Incorporating Health Workforce Issues into Reproductive Health Advocacy

Patrick Mugirwa is a program officer with Partners in Population and Development (PPD) Africa Regional Office. PPD is a CapacityPlus associate partner. In February he spent a week at CapacityPlus’s Washington, DC office to plan jointly for upcoming activities.

Please tell us briefly about PPD.
PPD is a southern-run and southern-led intergovernmental alliance established in 1994 to support the implementation of the ICPD Program of Action. In order to invigorate south-south cooperation on the African continent, PPD Africa Regional Office was established in 2007.

Patrick MugirwaPPD has a vision, which is really to create a platform for promotion and resource mobilization for reproductive health and population development anchored around three elements. One is advocacy and policy dialogue, two is networking and building regional strategic partnerships, and three is sharing experiences and best practices.

What are one or two ways PPD advocates for reproductive health?
One of our target audiences are the parliamentarians. We draw our energy to advocate for reproductive health based on a number of commitments that governments have signed—like the Maputo Plan of Action, Abuja Declaration, ICPD Program of Action. So we think PPD can engage these parliamentarians to make their countries accountable on the commitments they have signed themselves. What is it the countries have done, what are the progresses, what are the constraints, and what are the enabling factors for others to learn from them?
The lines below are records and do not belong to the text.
/-- The `n` bytes at `p` with a posted operation done; an update that does not lie inside them leaves them as they are. -/
def Arrival.on (a : Arrival) (p : Place) (n : Nat) (old : List Byte) : List Byte :=
  match a.op with
  | .store bytes => overlay p n old a.obj bytes
  | op => match p.offset a.obj with
    | some k => if k + a.size ≤ n then overlay p n old a.obj (op.apply ((old.drop k).take a.size)) else old
    | none => old

/-- An object as the group's scalar stream will find it: with the group's outstanding operations done (R303, R313; log 42). -/
def State.ownPhaser (s : State) (g : Group) (p : Place) : Phaser :=
  Phaser.ofBytes ((s.outstanding g false).foldl (fun old a => a.on p 16 old) (s.readBytes p 16))

/-! ## Registration (R289, R290) -/

def Group.entry? (g : Group) (addr : Word) : Option Registration := g.regs.find? fun r => r.addr == addr

/-- The table with an entry recorded or replaced. -/
def Group.record (g : Group) (r : Registration) : Group :=
  if (g.entry? r.addr).isSome then { g with regs := g.regs.map fun x => if x.addr = r.addr then r else x }
  else { g with regs := g.regs ++ [r] }

/-- Units that an entry has registered for signalling. -/
def sigUnits (e : Option Registration) : Nat :=
  match e with
  | some r => if r.sig then r.units else 0
  | none => 0

/-- A registration change `d` on an object, then `f` on the group; a published page is copied first (R218). Behind an operation
of the group that is still outstanding the change is posted, checked on the object as the group sees it (R309; log 42). -/
def State.register (s : State) (c : Ctx) (va : Word) (t : Target) (d : Int) (f : Group → Group) : Res State := do
  let pages ← s.versionGate c c.g.step32 [] t va 0
  s.readable c t 16
  match (s.ownPhaser c.g t.place).reg d with
  | none => trapNow .operand
  | some p =>
    if !pages.isEmpty then .ok (s.beginCopies c none c.g.step32 pages)
    else if s.mustCopy c.l.tenant t then .error (.wait (.copy t.pageKey))
    else
      let s1 := if (s.outstanding c.g false).isEmpty then s.putPhaser t.place p
        else s.postOp c c.g.scalarTpc t (.register d)
      s1.done fun g => (f (g.snapPhaser t.place fun q => (q.reg d).getD q)).advance.close

def execPreg (a b : BitVec 6) (s : State) : Out :=
  s.scalarCtx fun c => do
    let va := c.g.getX a
    let v := (c.g.getX b).toNat
    let t ← s.objectTarget c .store va
    let u := v % 65536
    let sig := nbits v 16 16 == 1
    let wait := nbits v 17 17 == 1
    let old := c.g.entry? va
    ensure (nbits v 63 18 == 0 && (sig || wait) && (decide (u = 0) != sig) && (old.isSome || decide (c.g.regs.length < 4)))
      .operand
    let e : Registration := ⟨va, t.place, u, sig, wait⟩
    if sig then s.register c va t ((u : Int) - (sigUnits old : Int)) fun g => g.record e
    else if 0 < sigUnits old then s.register c va t (-(sigUnits old : Int)) fun g => g.record e
    else s.done fun g => (g.record e).advance.close

def execPdrop (a : BitVec 6) (s : State) : Out :=
  s.scalarCtx fun c => do
    let va := c.g.getX a
    let t ← s.objectTarget c .store va
    let drop (g : Group) : Group := { g with regs := g.regs.filter fun r => r.addr != va }
    match c.g.entry? va with
    | none => trapNow .operand
    | some e =>
      if e.sig then s.register c va t (-(e.units : Int)) drop
      else s.done fun g => (drop g).advance.close

/-! ## Arrivals (R291, R293, R390) -/

/-- Posting an arrival; the scalar stream or the path goes on. -/
def State.post (s : State) (c : Ctx) (tpc : Word) (t : Target) (units : Nat) : State :=
  (s.postOp c tpc t (.arrive units)).updGroup c.g.ref fun g => g.snapPhaser t.place fun p => p.arrive units

def execParr (a : BitVec 6) (s : State) : Out :=
  s.scalarCtx fun c => do
    let va := c.g.getX a
    let t ← s.objectTarget c .store va
    let e := c.g.entry? va
    ensure (0 < sigUnits e) .operand
    let pages ← s.versionGate c c.g.step32 [] t va 0
    s.reachable c t
    if !pages.isEmpty then .ok (s.beginCopies c none c.g.step32 pages)
    else if s.mustCopy c.l.tenant t then .error (.wait (.copy t.pageKey))
    else (s.post c c.g.scalarTpc t (sigUnits e)).done fun g => g.advance.close

/-- `bar.arr`: the lowest executing lane arrives; with none there is no effect (R293). -/
def execBarArr (c : Lc) (a b : Src) (s : State) : Out :=
  s.laneCtx fun x p =>
    match (x.g.executing p.mask c).head? with
    | none => s.done fun g => g.advanceLane s.who.slot
    | some e => do
      let va := x.g.src .n64 c.imm e a &&& ~~~1#64
      let units := (x.g.src .n16 c.imm e b).toNat % 65536
      let t ← withLane e.val (s.objectTarget x .store va)
      let pages ← s.versionGate x x.g.laneStep [] t va e.val
      s.reachable x t
      if !pages.isEmpty then .ok (s.beginCopies x (some s.who.slot) x.g.laneStep pages)
      else if s.mustCopy x.l.tenant t then .error (.wait (.copy t.pageKey))
      else (s.post x (x.g.laneTpc p.pc) t units).done fun g => (g.advanceLane s.who.slot).close

/-- The pages of a posted operation's bytes. -/
def Arrival.pages (a : Arrival) : List Nat :=
  match a.obj with
  | .phys k => (unitsOf pageSize k a.size).map (· * pageSize)
  | .sp _ _ => []

/-- The turn of a posted operation: the segments before an arrival have completed, and the group's earlier operations have been
performed; one that waits for its poisoned object holds back only those on the same bytes (R114, R291, R309, R390). -/
def State.arrivalTurn (s : State) (a : Arrival) : Bool :=
  match s.group? a.grp with
  | none => true
  | some g =>
    decide (a.needs ≤ g.segDone) &&
    !(s.arrivals.any fun e => e.grp == a.grp && e.precedes a && (!s.heldBack g e || e.obj.meets e.size a.obj a.size))

/-- Its turn has come, no copy of its page is being made, and no engine owns a line of it (R316, R320). -/
def State.arrivalReady (s : State) (a : Arrival) : Bool :=
  !(a.pages.any s.copying) && s.arrivalTurn a && !s.lineHeld (some a.grp) a.obj a.size

/-- The way to the operation's place (R214, R332). -/
def State.arrivalWay (s : State) (a : Arrival) : Res Unit :=
  match a.obj with
  | .phys k => s.onWay ⟨k, k / pageSize * pageSize, a.attr, true, false⟩ a.addr
  | .sp _ _ => .ok ()

def State.dropArrival (s : State) (id : Nat) : State := { s with arrivals := s.arrivals.filter fun e => e.id != id }

/-- The register of a posted read or atomic is written (R116); an atomic ends its region when it is performed (R155). -/
def State.returnTo (s : State) (a : Arrival) (d : BitVec 6) (v : Word) (ends : Bool) : State :=
  s.updGroup a.grp fun g =>
    if g.status ≠ .resident then g else if ends then (g.setX d v).close else g.setX d v

/-- The operation is performed and leaves the list; the group's own view has followed it when it was posted (R303). -/
def State.performArrival (s : State) (a : Arrival) : State :=
  let old := s.readBytes a.obj a.size
  let who := some a.grp
  let s := match a.op with
    | .store bytes => s.storeBytes who a.obj bytes
    | .arrive _ | .register _ | .announce .. => s.writeBytes none a.obj (a.op.apply old)
    | .atomic op n _ _ d =>
      let new := a.op.apply old
      (if aopWrites op (leNat old) (leNat new) then s.storeBytes who a.obj new else s.touch who false a.obj n).returnTo
        a d (BitVec.ofNat 64 (leNat old)) true
    | .load _ _ d | .test _ d | .count d =>
      (s.touch who false a.obj a.size).returnTo a d (a.op.answer (s.blockAbandoned a.grp) old) false
  s.dropArrival a.id

/-- How a posted operation's record names a poisoned sector (R353, R390). -/
def Arrival.report (a : Arrival) (sector : Place) : Word := (⟨a.obj, a.addr, a.attr, 0, false, false, true⟩ : Target).report sector

/-- The poison record of a held arrival (R390); it is posted once. -/
def State.arrivalRecord (s : State) (a : Arrival) (sector : Place) : Option State :=
  let s1 := { s with arrivals := s.arrivals.map fun e => if e.id = a.id then { e with posted := true } else e }
  match s.group? a.grp with
  | none => some s1
  | some g =>
    let addr := a.report sector
    let bytes := match s.ctxOf g with
      | some c => faultBytes TrapCode.poison.num 0 c.l.queue c.l.seq c.l.ctag a.tpc addr 0 s.aoc c.b.b c.b.vx c.b.vy g.ref.gid g.core
      | none => faultBytes TrapCode.poison.num 0 0 0 0 a.tpc addr 0 s.aoc 0 0 0 g.ref.gid g.core
    match s1.postRecord (s.tenantOf g) true ⟨bytes, none, none⟩ with
    | .noRoom => none
    | .dropped s2 => some s2
    | .posted s2 _ => some s2

def State.arrival? (s : State) (id : Nat) : Option Arrival := s.arrivals.find? fun a => a.id == id

/-- The operation's turn has come: it is performed; behind a link or an owner it waits, and a lost peer is a machine check of its
group (R332, R355). -/
def State.arrive (s : State) (a : Arrival) : State :=
  match s.arrivalWay a with
  | .ok _ => s.performArrival a
  | .error (.trap code addr d) =>
    (s.dropArrival a.id).updGroup a.grp fun g =>
      if g.status = .resident ∨ g.status = .preempted then
        { g with detected := g.detected ++ [⟨code, a.tpc, addr, BitVec.ofNat 32 d, s.aoc⟩] }
      else g
  | .error _ => s

/-- The poisoned sector that an operation meets; a plain store, and an engine's announcement, meet none. -/
def State.arrivalPoison (s : State) (a : Arrival) : Option Place :=
  match a.op with
  | .store _ | .announce .. => none
  | _ => s.poisoned a.obj a.size

/-- Its turn has come, and it meets no poison: nothing of its group is before it (R128, R319). -/
def State.arrivalDue (s : State) (a : Arrival) : Bool := s.arrivalTurn a && (s.arrivalPoison a).isNone

/-- A posted read that meets poison parks its group, and is tried again when the group has resumed (R353; log 42). A trap that the
group is already to take goes first, a due deferred trap among them (R346). -/
def State.parkPosted (s : State) (a : Arrival) (sector : Place) : State :=
  let info : TrapInfo := ⟨.poison, a.tpc, a.report sector, 0, s.aoc⟩
  match s.group? a.grp with
  | none => s
  | some g =>
    if g.status ≠ .resident ∨ g.park.isSome ∨ !g.detected.isEmpty ∨ g.deferredDue then s
    else s.orRoom a.grp info (s.parkGroup a.grp info)

/-- ARRIVAL_UPDATE: the operation is performed; an update of an object that meets poison has its record (R291, R390), and a read parks
its group. -/
def execArrivalUpdate (id : Nat) (s : State) : Out :=
  match s.arrival? id with
  | none => .next s
  | some a =>
    if !s.arrivalReady a then .next s
    else match s.arrivalPoison a with
      | none => .next (s.arrive a)
      | some sector =>
        if a.op.dst.isSome then .next (s.parkPosted a sector)
        else if a.posted then .next s else .next ((s.arrivalRecord a sector).getD s)

/-- POISONED_ARRIVAL_RETRY: a write has cleared the sector; the update is performed in its place (R390). -/
def execPoisonedArrivalRetry (id : Nat) (s : State) : Out :=
  match s.arrival? id with
  | none => .next s
  | some a => if a.posted && s.arrivalReady a && (s.arrivalPoison a).isNone then .next (s.arrive a) else .next s

/-! ## Waiting and testing (R292, R294, R302, R303) -/

/-- A waiter on phase bit `bit` is released: the phase has passed, or abandonment. -/
def State.released (s : State) (r : GroupRef) (obj : Place) (bit : Bool) : Bool :=
  let p := s.phaserAt obj
  decide (p.phase % 2 ≠ boolNat bit) || p.abandoned || s.blockAbandoned r

/-- What a completing waiter reports. -/
def State.reportsAbn (s : State) (r : GroupRef) (obj : Place) : Bool := (s.phaserAt obj).abandoned || s.blockAbandoned r

/-- ABN in the lanes of a mask. -/
def Group.setAbn (g : Group) (mask : BitVec 32) : Group :=
  g.mapLanes fun i l => if mask.getLsbD i.val then l.raise flAbn else l

/-- Completion of `pwait`: an acquire, and ABN in every thread when it reports abandonment. -/
def State.pwaitDone (s : State) (r : GroupRef) (obj : Place) : State :=
  let abn := s.reportsAbn r obj
  (s.touch (some r) false obj 16).updGroup r fun g => (if abn then g.setAbn allLanes else g).advance

/-- `pwait`: in a deterministic launch a switch point (R127, R292). -/
def execPwait (a b : BitVec 6) (s : State) : Out :=
  s.scalarCtx fun c => do
    c.g.drained
    let va := c.g.getX a
    let t ← s.objectTarget c .load va
    ensure (match c.g.entry? va with | some e => e.wait | none => false) .operand
    s.settled c
    s.readable c t 16
    let bit := (c.g.getX b).getLsbD 0
    let w : Wait := .phaser t.place va t.attr bit
    if c.l.det then .ok (s.switchWait c.g.ref none w)
    else if s.released c.g.ref t.place bit then .ok (s.pwaitDone c.g.ref t.place)
    else .error (.wait w)

/-- `ptest` reads the object once: in a deterministic launch as it stood when the group became current, with the group's own
registrations and arrivals since then (R303); else behind the group's own operations on it (R292, R312; log 42). -/
def execPtest (d a b : BitVec 6) (s : State) : Out :=
  s.scalarCtx fun c => do
    let t ← s.objectTarget c .load (c.g.getX a)
    s.readable c t 16
    let op : PostOp := .test ((c.g.getX b).getLsbD 0) d
    match t.place, (if c.l.det then c.g.snap else none) with
    | .sp _ o, some m => (s.touch (some c.g.ref) false t.place 16).done fun g =>
        (g.setX d (op.answer c.b.abandoned (m.readBytes o 16))).advance
    | _, _ => s.readOrPost c t 16 op d

/-- Completion of `bar.wait` on a path (R294). -/
def State.barWaitDone (s : State) (r : GroupRef) (slot : Bool) (obj : Place) (d : Fin 12) : State :=
  let abn := s.reportsAbn r obj
  (s.touch (some r) false obj 16).updGroup r fun g =>
    match g.path slot with
    | some p =>
      (g.mapLanes fun i l =>
        if p.mask.getLsbD i.val then (let l := l.setP d abn; if abn then l.raise flAbn else l) else l).advanceLane slot
    | none => g

/-- `bar.wait` takes its object from the lowest lane of its path (R294); in a deterministic launch its path always stops
here, and its wait is tested when the paths are examined (R130). Its object's register is read as n64 (log 41, DEDUCED). -/
def execBarWait (imm : BitVec 13) (d : Fin 12) (a : Src) (s : State) : Out :=
  s.laneCtx fun x p =>
    match lane32.find? fun i => p.mask.getLsbD i.val with
    | none => .ok s
    | some e => do
      let v := x.g.src .n64 imm e a
      let va := v &&& ~~~1#64
      let bit := v.getLsbD 0
      let t ← withLane e.val (s.objectTarget x .load va)
      s.updatesDone x t.place 16
      withLane e.val (s.readable x t 16)
      if !x.l.det && s.released x.g.ref t.place bit then .ok (s.barWaitDone x.g.ref s.who.slot t.place d)
      else .error (.wait (.barWait t.place va t.attr bit d))

/-! ## Monitored waits (R296, R297) -/

/-- `mon` arms the monitor on a granule; checks 2 to 4 and 6 of R223, and no memory-side page. -/
def execMon (a : BitVec 6) (s : State) : Out :=
  s.scalarCtx fun c => do
    let va := c.g.getX a
    let t ← s.resolveChecks c .load va 1
    ensure (t.attr != 3) .protection va
    s.wayTo t
    s.done fun g => { g with monitor := some ⟨t.place.alignDown 16, 0⟩ }.advance

/-- The address lies in the armed granule, or `wmon` traps; a poisoned table entry parks (R297, R389). -/
def State.inMonitor (s : State) (c : Ctx) (va : Word) : Res Unit :=
  match c.g.monitor, s.resolveChecks c .load va 1 with
  | some m, .ok t => ensure (t.place.alignDown 16 == m.granule) .operand
  | some _, .error (.park addr detail) => .error (.park addr detail)
  | _, _ => trapNow .operand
Another target audience are the high-level technical people at the level of directors in the governments. Pretty much you find that even when policies are in place they need to be moved, they need to be implemented. So where we find that technical people are not moving so fast, we bring them aboard and they become our target audience for advocacy as well.

How do you think learning more about health workforce issues will support PPD’s advocacy work?
To talk about sexual and reproductive health, which is the core of PPD’s advocacy, and not to talk about human resources for health—then the equation is not complete. It is the whole continuum of components, and of course human resources for health is part and parcel [for service delivery]. So for us to have meaningful advocacy for sexual and reproductive health, of necessity human resources for health must be one of the major components we must advocate for, otherwise the equation remains incomplete.

I think PPD and CapacityPlus are like-minded, and our objectives seem to be the same. Whether we talk of human resources for health or sexual and reproductive health, we are really talking about this same issue, because behind every good health outcome there must be numbers behind it—and by numbers here I’m talking about human resources for health.